__TASK BRIEF__:
Retype every entry below without any change.

MATERIAL SUPPLIED: Begin

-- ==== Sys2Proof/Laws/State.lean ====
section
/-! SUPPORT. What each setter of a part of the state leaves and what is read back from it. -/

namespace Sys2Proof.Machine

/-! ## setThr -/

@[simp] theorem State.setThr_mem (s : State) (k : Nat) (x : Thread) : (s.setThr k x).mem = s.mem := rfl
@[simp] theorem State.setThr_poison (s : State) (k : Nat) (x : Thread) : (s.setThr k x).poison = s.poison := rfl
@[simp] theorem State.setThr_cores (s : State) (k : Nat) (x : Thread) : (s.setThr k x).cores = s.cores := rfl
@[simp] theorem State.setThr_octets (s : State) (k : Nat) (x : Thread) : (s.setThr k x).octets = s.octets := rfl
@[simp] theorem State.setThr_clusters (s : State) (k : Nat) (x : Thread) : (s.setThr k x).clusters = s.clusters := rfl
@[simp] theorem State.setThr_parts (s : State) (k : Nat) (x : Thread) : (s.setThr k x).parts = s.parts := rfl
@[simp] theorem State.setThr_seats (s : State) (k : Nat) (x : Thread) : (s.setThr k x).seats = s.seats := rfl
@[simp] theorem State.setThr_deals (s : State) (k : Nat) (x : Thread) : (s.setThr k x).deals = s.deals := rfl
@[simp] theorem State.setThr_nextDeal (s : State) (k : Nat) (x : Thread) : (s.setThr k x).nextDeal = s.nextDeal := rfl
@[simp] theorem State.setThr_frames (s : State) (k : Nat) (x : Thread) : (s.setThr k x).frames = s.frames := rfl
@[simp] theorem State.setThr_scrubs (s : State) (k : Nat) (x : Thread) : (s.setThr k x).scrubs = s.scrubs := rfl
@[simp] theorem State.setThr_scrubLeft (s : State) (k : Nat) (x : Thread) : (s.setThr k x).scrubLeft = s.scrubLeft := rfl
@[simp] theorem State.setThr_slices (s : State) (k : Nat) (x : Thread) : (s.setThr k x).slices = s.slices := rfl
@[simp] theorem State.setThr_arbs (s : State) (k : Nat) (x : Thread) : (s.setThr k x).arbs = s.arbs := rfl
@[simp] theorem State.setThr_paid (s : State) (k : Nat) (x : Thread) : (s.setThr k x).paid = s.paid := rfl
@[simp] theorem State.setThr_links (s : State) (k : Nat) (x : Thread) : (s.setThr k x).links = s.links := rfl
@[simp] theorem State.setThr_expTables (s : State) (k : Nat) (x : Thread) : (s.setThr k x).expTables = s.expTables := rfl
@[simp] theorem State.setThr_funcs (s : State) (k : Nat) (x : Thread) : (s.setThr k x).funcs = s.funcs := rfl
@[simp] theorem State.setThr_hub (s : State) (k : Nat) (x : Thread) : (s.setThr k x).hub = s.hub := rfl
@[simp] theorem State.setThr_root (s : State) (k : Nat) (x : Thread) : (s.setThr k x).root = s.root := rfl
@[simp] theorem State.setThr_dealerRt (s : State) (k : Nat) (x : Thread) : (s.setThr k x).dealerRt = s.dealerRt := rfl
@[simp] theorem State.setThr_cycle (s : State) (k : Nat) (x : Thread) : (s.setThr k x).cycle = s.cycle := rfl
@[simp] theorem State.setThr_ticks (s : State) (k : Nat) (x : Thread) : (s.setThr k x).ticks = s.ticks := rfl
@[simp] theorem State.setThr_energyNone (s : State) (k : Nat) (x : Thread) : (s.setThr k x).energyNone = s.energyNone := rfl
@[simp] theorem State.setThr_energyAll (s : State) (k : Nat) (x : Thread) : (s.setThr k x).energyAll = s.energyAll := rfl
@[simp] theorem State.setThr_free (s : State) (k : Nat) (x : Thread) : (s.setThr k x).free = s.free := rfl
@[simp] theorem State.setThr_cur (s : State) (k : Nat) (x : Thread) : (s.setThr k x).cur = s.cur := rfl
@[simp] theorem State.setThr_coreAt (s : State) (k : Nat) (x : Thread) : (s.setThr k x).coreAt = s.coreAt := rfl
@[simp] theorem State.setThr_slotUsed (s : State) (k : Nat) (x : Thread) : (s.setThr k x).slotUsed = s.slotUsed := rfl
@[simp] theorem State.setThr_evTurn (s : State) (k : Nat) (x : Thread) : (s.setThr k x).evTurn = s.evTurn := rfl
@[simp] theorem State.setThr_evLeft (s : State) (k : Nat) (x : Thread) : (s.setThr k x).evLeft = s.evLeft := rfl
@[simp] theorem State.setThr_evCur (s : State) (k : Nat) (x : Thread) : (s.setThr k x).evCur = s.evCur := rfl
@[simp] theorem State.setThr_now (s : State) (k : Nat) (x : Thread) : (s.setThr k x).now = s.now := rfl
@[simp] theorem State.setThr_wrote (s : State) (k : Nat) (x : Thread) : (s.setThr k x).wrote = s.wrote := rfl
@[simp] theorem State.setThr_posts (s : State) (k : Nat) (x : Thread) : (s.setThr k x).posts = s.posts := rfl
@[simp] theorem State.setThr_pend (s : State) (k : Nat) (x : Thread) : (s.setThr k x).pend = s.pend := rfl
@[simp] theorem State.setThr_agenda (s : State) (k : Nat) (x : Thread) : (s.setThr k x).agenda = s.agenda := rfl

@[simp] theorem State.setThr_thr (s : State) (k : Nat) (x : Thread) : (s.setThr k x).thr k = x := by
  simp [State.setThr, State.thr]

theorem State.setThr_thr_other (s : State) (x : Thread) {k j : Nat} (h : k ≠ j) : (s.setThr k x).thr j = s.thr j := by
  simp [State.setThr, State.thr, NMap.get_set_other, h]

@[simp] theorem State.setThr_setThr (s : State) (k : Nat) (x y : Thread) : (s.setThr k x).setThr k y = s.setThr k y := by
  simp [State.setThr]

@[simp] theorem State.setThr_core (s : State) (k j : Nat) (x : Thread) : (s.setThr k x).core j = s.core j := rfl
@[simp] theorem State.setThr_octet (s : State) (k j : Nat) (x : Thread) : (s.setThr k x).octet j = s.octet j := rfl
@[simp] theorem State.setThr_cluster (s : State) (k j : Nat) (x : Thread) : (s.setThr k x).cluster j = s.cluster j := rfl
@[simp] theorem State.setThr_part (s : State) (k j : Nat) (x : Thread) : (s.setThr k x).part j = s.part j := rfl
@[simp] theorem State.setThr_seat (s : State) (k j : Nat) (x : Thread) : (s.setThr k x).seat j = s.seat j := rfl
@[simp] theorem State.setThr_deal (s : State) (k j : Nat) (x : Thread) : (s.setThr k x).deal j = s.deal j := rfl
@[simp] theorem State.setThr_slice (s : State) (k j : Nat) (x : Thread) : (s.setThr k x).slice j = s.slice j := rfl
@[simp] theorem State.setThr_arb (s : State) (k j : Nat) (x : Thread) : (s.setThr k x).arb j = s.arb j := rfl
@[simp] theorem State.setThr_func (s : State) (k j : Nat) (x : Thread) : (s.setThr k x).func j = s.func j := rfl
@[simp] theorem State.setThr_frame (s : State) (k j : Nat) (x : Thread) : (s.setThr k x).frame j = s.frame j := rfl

MATERIAL SUPPLIED: End

__COMPLETED EXERCISE__:
-- ==== Sys2Proof/Laws/State.lean ====
section
/-! SUPPORT. What each setter of a part of the state leaves and what is read back from it. -/

namespace Sys2Proof.Machine

/-! ## setThr -/

@[simp] theorem State.setThr_mem (s : State) (k : Nat) (x : Thread) : (s.setThr k x).mem = s.mem := rfl
@[simp] theorem State.setThr_poison (s : State) (k : Nat) (x : Thread) : (s.setThr k x).poison = s.poison := rfl
@[simp] theorem State.setThr_cores (s : State) (k : Nat) (x : Thread) : (s.setThr k x).cores = s.cores := rfl
@[simp] theorem State.setThr_octets (s : State) (k : Nat) (x : Thread) : (s.setThr k x).octets = s.octets := rfl
@[simp] theorem State.setThr_clusters (s : State) (k : Nat) (x : Thread) : (s.setThr k x).clusters = s.clusters := rfl
@[simp] theorem State.setThr_parts (s : State) (k : Nat) (x : Thread) : (s.setThr k x).parts = s.parts := rfl
@[simp] theorem State.setThr_seats (s : State) (k : Nat) (x : Thread) : (s.setThr k x).seats = s.seats := rfl
@[simp] theorem State.setThr_deals (s : State) (k : Nat) (x : Thread) : (s.setThr k x).deals = s.deals := rfl
@[simp] theorem State.setThr_nextDeal (s : State) (k : Nat) (x : Thread) : (s.setThr k x).nextDeal = s.nextDeal := rfl
@[simp] theorem State.setThr_frames (s : State) (k : Nat) (x : Thread) : (s.setThr k x).frames = s.frames := rfl
@[simp] theorem State.setThr_scrubs (s : State) (k : Nat) (x : Thread) : (s.setThr k x).scrubs = s.scrubs := rfl
@[simp] theorem State.setThr_scrubLeft (s : State) (k : Nat) (x : Thread) : (s.setThr k x).scrubLeft = s.scrubLeft := rfl
@[simp] theorem State.setThr_slices (s : State) (k : Nat) (x : Thread) : (s.setThr k x).slices = s.slices := rfl
@[simp] theorem State.setThr_arbs (s : State) (k : Nat) (x : Thread) : (s.setThr k x).arbs = s.arbs := rfl
@[simp] theorem State.setThr_paid (s : State) (k : Nat) (x : Thread) : (s.setThr k x).paid = s.paid := rfl
@[simp] theorem State.setThr_links (s : State) (k : Nat) (x : Thread) : (s.setThr k x).links = s.links := rfl
@[simp] theorem State.setThr_expTables (s : State) (k : Nat) (x : Thread) : (s.setThr k x).expTables = s.expTables := rfl
@[simp] theorem State.setThr_funcs (s : State) (k : Nat) (x : Thread) : (s.setThr k x).funcs = s.funcs := rfl
@[simp] theorem State.setThr_hub (s : State) (k : Nat) (x : Thread) : (s.setThr k x).hub = s.hub := rfl
@[simp] theorem State.setThr_root (s : State) (k : Nat) (x : Thread) : (s.setThr k x).root = s.root := rfl
@[simp] theorem State.setThr_dealerRt (s : State) (k : Nat) (x : Thread) : (s.setThr k x).dealerRt = s.dealerRt := rfl
@[simp] theorem State.setThr_cycle (s : State) (k : Nat) (x : Thread) : (s.setThr k x).cycle = s.cycle := rfl
@[simp] theorem State.setThr_ticks (s : State) (k : Nat) (x : Thread) : (s.setThr k x).ticks = s.ticks := rfl
@[simp] theorem State.setThr_energyNone (s : State) (k : Nat) (x : Thread) : (s.setThr k x).energyNone = s.energyNone := rfl
@[simp] theorem State.setThr_energyAll (s : State) (k : Nat) (x : Thread) : (s.setThr k x).energyAll = s.energyAll := rfl
@[simp] theorem State.setThr_free (s : State) (k : Nat) (x : Thread) : (s.setThr k x).free = s.free := rfl
@[simp] theorem State.setThr_cur (s : State) (k : Nat) (x : Thread) : (s.setThr k x).cur = s.cur := rfl
@[simp] theorem State.setThr_coreAt (s : State) (k : Nat) (x : Thread) : (s.setThr k x).coreAt = s.coreAt := rfl
@[simp] theorem State.setThr_slotUsed (s : State) (k : Nat) (x : Thread) : (s.setThr k x).slotUsed = s.slotUsed := rfl
@[simp] theorem State.setThr_evTurn (s : State) (k : Nat) (x : Thread) : (s.setThr k x).evTurn = s.evTurn := rfl
@[simp] theorem State.setThr_evLeft (s : State) (k : Nat) (x : Thread) : (s.setThr k x).evLeft = s.evLeft := rfl
@[simp] theorem State.setThr_evCur (s : State) (k : Nat) (x : Thread) : (s.setThr k x).evCur = s.evCur := rfl
@[simp] theorem State.setThr_now (s : State) (k : Nat) (x : Thread) : (s.setThr k x).now = s.now := rfl
@[simp] theorem State.setThr_wrote (s : State) (k : Nat) (x : Thread) : (s.setThr k x).wrote = s.wrote := rfl
@[simp] theorem State.setThr_posts (s : State) (k : Nat) (x : Thread) : (s.setThr k x).posts = s.posts := rfl
@[simp] theorem State.setThr_pend (s : State) (k : Nat) (x : Thread) : (s.setThr k x).pend = s.pend := rfl
@[simp] theorem State.setThr_agenda (s : State) (k : Nat) (x : Thread) : (s.setThr k x).agenda = s.agenda := rfl

@[simp] theorem State.setThr_thr (s : State) (k : Nat) (x : Thread) : (s.setThr k x).thr k = x := by
  simp [State.setThr, State.thr]

theorem State.setThr_thr_other (s : State) (x : Thread) {k j : Nat} (h : k ≠ j) : (s.setThr k x).thr j = s.thr j := by
  simp [State.setThr, State.thr, NMap.get_set_other, h]

@[simp] theorem State.setThr_setThr (s : State) (k : Nat) (x y : Thread) : (s.setThr k x).setThr k y = s.setThr k y := by
  simp [State.setThr]

@[simp] theorem State.setThr_core (s : State) (k j : Nat) (x : Thread) : (s.setThr k x).core j = s.core j := rfl
@[simp] theorem State.setThr_octet (s : State) (k j : Nat) (x : Thread) : (s.setThr k x).octet j = s.octet j := rfl
@[simp] theorem State.setThr_cluster (s : State) (k j : Nat) (x : Thread) : (s.setThr k x).cluster j = s.cluster j := rfl
@[simp] theorem State.setThr_part (s : State) (k j : Nat) (x : Thread) : (s.setThr k x).part j = s.part j := rfl
@[simp] theorem State.setThr_seat (s : State) (k j : Nat) (x : Thread) : (s.setThr k x).seat j = s.seat j := rfl
@[simp] theorem State.setThr_deal (s : State) (k j : Nat) (x : Thread) : (s.setThr k x).deal j = s.deal j := rfl
@[simp] theorem State.setThr_slice (s : State) (k j : Nat) (x : Thread) : (s.setThr k x).slice j = s.slice j := rfl
@[simp] theorem State.setThr_arb (s : State) (k j : Nat) (x : Thread) : (s.setThr k x).arb j = s.arb j := rfl
@[simp] theorem State.setThr_func (s : State) (k j : Nat) (x : Thread) : (s.setThr k x).func j = s.func j := rfl
@[simp] theorem State.setThr_frame (s : State) (k j : Nat) (x : Thread) : (s.setThr k x).frame j = s.frame j := rfl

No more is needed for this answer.